Goal of the exercise: Lines containing the word "that": say how many there are in the listing, with only the number as the answer.

Records shown:
-- ==== Sys2Proof/Machine/LoadProgram.lean ====
section
/-! DEFINITION. The load checks of the tensor engine programs of a policy (R276), with those of narrow arithmetic (R235) and of
calibration (R251). A check that fails ends in an error. -/
namespace Sys2Proof.Machine

/-- What a program is checked against: its object, its placement, its stage and its policy. -/
structure ProgCtx where
  loc : ProgLoc
  prog : Prog
  split : Bool
  regions : Nat
  places : List (Nat × Nat)
  count : Nat
  reserve : Nat
  vocab : Nat
  deriving DecidableEq, Repr

/-- The SSM row address of a row of the object. -/
def ProgCtx.addr (env : Env) (c : ProgCtx) (row : Nat) : Nat := (hdlAt env.hdl c.loc.h).base + c.loc.o + row

/-- `n` rows of the object from `row` lie in OBJ_HANDLE's bound (R276 Layout). -/
def ProgCtx.inObj (env : Env) (c : ProgCtx) (row n : Nat) : Bool := inBound env c.loc.h (c.loc.o + row) n

/-- Whether some of the rows lie outside the region that runs an instruction (R269, R272): for a replicated program, rows that no
replica holds. -/
def ProgCtx.outside (env : Env) (c : ProgCtx) (region row n : Nat) : Bool :=
  if n = 0 then false
  else if c.split then decide (c.addr env row / 2 ^ 19 ≠ region) || decide (c.addr env (row + n - 1) / 2 ^ 19 ≠ region)
  else decide (c.loc.objRows < row + n) && decide (1 < c.regions)

/-- The rules of a codebook (R218, R219, R235). -/
def loadBook (env : Env) (l : ProgLoc) (row : Nat) : Eval Book := do
  let r ← l.words env row 8
  let b ← l.book env row
  let n := 2 ^ bitsOf b.bits
  let vs := b.used.map b.val
  chk (bf (wat r 0) 56 0 == 0 && (if b.bits = 3 then (r.drop 1).all (· == 0) else (r.drop 3).all (· == 0)))
  chk (!b.escEn || (decide (b.bits ≤ 2) && decide (b.escIdx < n)))
  chk ((vs.zip (vs.drop 1)).all (fun x => decide (x.1 < x.2)))
  chk (b.entries.zipIdx.all (fun e => (decide (e.2 < n) && !(b.escEn && e.2 == b.escIdx)) || e.1 == 0))
  return b

/-- The rows of a code array: bits [511:510] of a 3-bit row are zero (R220, R235). -/
def codeRowsGood (b : Book) (ws : List Word) : Bool :=
  b.bits != 1 || ws.zipIdx.all (fun w => w.2 % 8 != 7 || bf w.1 63 62 == 0)

/-- Rows that a STATE or WINDOW vector occupies in the recurrent state, in words (R257). -/
def VecD.words (v : VecD) (bits : Nat) : Nat := if v.space = 1 then 8 * groupsOf bits v.len else 1 + v.winK * winGroup v bits

/-- One vector descriptor, its own words beside it (R256, R276). Answers its codebook. -/
def loadVec (env : Env) (c : ProgCtx) (v : VecD) (a b : Word) : Eval Book := do
  chk (bf a 20 0 == 0 && bf b 15 0 == 0 && within v.len 1 4096 && (v.space != 0 || v.offset == 0) && (v.space == 3 || v.winK == 1)
    && (v.space == 0 || v.cb8 == 0) && v.len % v.winK == 0)
  let k ← loadBook env c.loc v.cb
  if v.cb8 ≠ 0 then
    let k8 ← loadBook env c.loc v.cb8
    chk (k8.bits == 3)
  if v.space = 1 ∨ v.space = 3 then chk (decide (v.offset + v.words k.bits ≤ 256))
  if v.space = 2 then
    let ws ← c.loc.words env v.offset (8 * groupsOf k.bits v.len)
    chk (codeRowsGood k ws)
  return k

/-- The rows of a tensor: codes, block scales, side list, scales; first row and number (R258). -/
def TenD.parts (d : TenD) (bits : Nat) : List (Nat × Nat) :=
  [(d.codes, groupsOf bits (d.rows * d.cols)), (d.bs, if d.bs = 0 then 0 else cdiv (cdiv (d.rows * d.cols) 32) 128),
   (d.side, if d.side = 0 then 0 else cdiv d.sideCount 32), (d.scales, cdiv d.scaleWords 8)]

Solution for this task: 3